Consider each line of the material below and note whether it holds "none". State how many do, and nothing else.

[Opening Records shown section]

-- ==== Sys2Proof/Decode.lean ====
section
/-! DEFINITION. The table spells no command by a word: no row of spec/opcode_table.json has a bit (its "fields" are all
empty), so no word reads as a command. The octets of link frames are read by the framers of Machine/Highway.lean. -/

namespace Sys2Proof

/-- The command that a table word spells: none, because no row of the table gives bits. -/
def decodeTableWord (_nbits _w : Nat) : Option Instr := none

end Sys2Proof
end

[Closing Records shown section]

• Answer section
2